— Information —
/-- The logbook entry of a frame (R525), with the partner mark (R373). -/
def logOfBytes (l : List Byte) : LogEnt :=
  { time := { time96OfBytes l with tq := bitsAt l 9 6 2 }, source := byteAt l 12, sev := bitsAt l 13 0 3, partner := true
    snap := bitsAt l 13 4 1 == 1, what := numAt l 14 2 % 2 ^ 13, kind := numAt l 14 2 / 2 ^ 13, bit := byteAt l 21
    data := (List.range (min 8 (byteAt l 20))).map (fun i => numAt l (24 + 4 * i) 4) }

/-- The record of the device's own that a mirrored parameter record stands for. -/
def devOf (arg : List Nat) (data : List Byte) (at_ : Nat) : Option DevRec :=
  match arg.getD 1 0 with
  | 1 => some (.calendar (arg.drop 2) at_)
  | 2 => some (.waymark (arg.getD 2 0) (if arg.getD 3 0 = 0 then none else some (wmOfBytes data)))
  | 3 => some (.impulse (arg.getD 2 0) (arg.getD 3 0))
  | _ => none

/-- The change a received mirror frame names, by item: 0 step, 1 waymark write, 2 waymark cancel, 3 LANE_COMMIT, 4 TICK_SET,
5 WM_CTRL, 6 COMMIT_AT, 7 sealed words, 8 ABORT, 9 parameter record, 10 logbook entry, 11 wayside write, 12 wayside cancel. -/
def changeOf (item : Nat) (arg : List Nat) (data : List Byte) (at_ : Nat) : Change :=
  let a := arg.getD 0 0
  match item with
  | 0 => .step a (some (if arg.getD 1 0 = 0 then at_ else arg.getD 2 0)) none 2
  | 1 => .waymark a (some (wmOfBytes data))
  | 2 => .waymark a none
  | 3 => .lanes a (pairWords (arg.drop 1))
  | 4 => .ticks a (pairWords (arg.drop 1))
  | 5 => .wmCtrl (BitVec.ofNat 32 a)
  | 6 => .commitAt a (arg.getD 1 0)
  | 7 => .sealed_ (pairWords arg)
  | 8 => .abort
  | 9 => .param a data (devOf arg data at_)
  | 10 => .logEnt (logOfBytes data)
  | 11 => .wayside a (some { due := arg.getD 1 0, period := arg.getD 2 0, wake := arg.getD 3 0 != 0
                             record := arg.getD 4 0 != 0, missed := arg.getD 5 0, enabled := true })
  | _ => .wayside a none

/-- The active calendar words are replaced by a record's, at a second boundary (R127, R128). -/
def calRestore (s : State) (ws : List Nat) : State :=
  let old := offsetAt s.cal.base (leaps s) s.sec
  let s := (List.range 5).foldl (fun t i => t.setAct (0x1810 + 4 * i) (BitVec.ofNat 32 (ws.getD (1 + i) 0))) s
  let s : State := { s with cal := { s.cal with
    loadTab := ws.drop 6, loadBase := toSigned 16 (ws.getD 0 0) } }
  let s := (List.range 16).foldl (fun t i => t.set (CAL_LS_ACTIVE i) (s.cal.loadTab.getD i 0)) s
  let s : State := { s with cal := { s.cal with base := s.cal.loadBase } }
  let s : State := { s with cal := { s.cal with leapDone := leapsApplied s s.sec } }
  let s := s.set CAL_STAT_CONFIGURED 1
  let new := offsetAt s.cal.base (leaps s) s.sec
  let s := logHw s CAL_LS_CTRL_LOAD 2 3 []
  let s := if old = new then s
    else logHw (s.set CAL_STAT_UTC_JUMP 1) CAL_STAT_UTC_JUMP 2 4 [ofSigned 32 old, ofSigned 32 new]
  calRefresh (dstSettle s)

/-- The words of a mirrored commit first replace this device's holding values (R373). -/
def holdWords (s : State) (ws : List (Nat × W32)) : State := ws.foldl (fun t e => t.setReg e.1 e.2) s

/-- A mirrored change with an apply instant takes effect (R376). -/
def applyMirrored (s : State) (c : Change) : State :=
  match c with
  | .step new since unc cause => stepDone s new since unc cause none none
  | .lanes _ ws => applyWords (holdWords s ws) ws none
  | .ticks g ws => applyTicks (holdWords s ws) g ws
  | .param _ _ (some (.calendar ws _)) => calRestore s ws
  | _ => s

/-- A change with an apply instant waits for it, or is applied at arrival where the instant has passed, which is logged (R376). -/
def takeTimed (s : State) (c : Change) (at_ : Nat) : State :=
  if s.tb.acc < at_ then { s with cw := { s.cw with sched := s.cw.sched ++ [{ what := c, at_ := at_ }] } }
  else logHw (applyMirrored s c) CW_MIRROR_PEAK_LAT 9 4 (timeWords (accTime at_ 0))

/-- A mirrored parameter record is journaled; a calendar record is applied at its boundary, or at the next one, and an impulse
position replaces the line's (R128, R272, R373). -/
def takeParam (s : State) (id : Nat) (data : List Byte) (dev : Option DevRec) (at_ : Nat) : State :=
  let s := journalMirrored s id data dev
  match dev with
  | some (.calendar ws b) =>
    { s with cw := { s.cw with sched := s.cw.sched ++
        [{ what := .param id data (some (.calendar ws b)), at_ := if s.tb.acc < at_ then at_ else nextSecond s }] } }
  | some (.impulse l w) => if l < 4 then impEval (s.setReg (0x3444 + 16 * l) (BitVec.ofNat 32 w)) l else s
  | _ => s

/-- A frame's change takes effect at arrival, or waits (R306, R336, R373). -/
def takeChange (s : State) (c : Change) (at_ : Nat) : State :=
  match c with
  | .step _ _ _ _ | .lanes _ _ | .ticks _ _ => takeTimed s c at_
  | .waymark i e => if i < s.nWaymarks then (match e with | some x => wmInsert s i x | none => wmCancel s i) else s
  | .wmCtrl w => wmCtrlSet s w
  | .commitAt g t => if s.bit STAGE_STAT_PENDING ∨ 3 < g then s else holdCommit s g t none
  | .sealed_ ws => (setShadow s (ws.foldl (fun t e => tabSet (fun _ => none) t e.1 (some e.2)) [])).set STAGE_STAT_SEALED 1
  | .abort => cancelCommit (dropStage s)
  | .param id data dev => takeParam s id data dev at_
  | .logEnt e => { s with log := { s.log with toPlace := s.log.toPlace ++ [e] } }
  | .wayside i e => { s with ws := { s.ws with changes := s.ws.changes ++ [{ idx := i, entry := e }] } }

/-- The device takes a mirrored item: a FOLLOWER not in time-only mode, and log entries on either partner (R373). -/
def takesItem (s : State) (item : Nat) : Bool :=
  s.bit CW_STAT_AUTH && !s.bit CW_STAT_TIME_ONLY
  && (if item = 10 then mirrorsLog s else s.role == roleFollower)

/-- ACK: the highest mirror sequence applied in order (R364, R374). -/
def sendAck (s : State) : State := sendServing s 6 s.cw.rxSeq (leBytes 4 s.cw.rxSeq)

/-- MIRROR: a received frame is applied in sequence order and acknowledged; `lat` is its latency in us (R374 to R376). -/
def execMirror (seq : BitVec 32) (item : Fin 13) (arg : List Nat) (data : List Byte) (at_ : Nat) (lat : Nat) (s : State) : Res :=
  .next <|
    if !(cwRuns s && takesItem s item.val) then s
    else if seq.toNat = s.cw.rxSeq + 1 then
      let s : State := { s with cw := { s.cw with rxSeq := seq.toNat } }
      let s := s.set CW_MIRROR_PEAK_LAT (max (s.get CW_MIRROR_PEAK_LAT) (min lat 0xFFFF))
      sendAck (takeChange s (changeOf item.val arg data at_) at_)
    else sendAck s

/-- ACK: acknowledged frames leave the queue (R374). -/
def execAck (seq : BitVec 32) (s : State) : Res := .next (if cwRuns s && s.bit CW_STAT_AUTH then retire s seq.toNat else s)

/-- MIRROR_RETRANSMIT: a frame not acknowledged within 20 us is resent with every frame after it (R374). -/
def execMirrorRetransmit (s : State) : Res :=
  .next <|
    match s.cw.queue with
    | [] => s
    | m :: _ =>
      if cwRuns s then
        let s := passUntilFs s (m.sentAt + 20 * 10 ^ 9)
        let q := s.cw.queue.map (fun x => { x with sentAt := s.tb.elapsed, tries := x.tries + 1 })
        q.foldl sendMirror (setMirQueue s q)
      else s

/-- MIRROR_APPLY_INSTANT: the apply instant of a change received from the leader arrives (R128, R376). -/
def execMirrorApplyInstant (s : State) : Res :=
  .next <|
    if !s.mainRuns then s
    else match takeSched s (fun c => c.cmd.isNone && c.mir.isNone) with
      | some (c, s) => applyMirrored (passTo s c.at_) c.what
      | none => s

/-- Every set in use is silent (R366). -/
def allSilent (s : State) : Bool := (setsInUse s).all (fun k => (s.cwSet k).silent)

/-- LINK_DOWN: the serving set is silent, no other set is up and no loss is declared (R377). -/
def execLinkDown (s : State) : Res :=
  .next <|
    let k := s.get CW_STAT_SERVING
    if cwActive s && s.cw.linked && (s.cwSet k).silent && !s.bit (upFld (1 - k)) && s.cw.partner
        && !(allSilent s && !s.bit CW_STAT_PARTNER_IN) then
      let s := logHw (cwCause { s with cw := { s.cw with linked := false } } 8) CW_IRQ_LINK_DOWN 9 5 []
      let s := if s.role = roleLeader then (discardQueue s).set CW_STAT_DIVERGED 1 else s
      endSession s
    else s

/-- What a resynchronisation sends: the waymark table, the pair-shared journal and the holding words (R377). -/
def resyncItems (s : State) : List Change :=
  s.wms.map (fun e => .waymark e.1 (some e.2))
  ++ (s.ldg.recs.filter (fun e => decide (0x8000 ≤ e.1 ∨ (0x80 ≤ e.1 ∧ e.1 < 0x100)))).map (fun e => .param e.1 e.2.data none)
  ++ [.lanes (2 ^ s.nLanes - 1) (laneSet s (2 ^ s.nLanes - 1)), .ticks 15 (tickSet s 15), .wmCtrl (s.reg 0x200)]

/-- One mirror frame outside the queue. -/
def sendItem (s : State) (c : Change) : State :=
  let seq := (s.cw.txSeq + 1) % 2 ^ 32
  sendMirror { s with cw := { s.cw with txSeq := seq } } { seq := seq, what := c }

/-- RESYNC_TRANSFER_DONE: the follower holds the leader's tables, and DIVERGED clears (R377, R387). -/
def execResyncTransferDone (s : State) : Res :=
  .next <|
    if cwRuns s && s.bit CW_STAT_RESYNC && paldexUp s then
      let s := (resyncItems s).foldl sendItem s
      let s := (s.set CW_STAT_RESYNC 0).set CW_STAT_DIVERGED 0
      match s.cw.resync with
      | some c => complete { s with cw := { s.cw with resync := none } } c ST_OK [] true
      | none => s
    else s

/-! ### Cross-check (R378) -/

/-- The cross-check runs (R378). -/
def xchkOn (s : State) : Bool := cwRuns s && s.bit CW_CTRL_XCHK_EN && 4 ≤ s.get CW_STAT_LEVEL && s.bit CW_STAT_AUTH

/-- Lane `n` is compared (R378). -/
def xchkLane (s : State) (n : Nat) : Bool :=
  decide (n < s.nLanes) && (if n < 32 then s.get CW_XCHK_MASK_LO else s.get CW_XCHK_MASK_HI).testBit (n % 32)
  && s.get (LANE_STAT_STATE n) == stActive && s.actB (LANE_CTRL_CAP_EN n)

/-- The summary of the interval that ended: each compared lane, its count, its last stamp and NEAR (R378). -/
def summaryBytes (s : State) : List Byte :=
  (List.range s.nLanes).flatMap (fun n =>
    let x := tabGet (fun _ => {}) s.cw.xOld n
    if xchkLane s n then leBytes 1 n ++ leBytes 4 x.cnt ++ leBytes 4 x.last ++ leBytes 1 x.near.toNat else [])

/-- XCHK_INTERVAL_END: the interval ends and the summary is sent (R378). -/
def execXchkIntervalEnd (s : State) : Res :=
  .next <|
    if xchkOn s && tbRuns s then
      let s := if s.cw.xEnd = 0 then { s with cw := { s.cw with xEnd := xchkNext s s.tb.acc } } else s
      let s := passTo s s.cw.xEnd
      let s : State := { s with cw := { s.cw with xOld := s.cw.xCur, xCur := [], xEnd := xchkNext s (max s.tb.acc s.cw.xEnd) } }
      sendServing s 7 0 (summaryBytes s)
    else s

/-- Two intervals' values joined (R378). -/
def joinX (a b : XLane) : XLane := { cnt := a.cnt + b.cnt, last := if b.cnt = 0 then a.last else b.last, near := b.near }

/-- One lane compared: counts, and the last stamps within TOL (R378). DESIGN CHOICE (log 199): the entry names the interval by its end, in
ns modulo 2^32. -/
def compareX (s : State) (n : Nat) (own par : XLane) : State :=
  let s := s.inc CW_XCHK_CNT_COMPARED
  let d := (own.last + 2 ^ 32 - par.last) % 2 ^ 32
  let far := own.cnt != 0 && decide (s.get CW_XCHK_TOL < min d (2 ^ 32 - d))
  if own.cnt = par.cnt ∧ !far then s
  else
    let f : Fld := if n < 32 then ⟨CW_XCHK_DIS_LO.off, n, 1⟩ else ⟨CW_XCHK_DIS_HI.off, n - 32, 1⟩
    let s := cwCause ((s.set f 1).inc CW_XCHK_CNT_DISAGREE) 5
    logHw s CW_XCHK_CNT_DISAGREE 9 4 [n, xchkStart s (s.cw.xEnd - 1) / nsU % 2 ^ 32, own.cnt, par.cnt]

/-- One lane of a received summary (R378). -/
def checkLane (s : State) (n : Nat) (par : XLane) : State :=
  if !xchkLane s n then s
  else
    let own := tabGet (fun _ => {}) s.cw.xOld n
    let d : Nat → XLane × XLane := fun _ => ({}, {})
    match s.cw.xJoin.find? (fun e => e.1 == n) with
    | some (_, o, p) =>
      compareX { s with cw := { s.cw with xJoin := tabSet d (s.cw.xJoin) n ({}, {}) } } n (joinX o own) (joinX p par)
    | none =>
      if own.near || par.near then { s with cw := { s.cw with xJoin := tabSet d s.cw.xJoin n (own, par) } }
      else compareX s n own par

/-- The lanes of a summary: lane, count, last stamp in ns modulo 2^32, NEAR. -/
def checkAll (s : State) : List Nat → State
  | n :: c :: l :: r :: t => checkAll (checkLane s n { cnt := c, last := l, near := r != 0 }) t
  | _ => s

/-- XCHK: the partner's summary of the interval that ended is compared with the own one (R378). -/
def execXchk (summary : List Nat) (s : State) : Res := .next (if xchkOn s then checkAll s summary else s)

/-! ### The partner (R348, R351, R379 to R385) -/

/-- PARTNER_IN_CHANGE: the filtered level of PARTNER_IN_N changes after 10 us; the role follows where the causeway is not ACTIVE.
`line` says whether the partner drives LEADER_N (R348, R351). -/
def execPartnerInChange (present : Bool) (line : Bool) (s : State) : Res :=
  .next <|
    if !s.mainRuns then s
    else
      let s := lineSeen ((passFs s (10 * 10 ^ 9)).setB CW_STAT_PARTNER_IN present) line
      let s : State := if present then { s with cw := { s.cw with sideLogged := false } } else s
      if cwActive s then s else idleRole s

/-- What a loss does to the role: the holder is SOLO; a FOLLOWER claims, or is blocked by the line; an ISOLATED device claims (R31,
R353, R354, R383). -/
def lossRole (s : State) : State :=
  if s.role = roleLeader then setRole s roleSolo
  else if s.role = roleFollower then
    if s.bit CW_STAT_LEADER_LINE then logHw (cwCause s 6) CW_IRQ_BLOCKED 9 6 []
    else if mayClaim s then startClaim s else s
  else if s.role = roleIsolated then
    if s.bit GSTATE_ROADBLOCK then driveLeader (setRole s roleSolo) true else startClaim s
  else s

— What to produce —
Once you find the string "txSeq" in a line of the records, copy that line.

— Solution to the exercise —
  let seq := (s.cw.txSeq + 1) % 2 ^ 32
  sendMirror { s with cw := { s.cw with txSeq := seq } } { seq := seq, what := c }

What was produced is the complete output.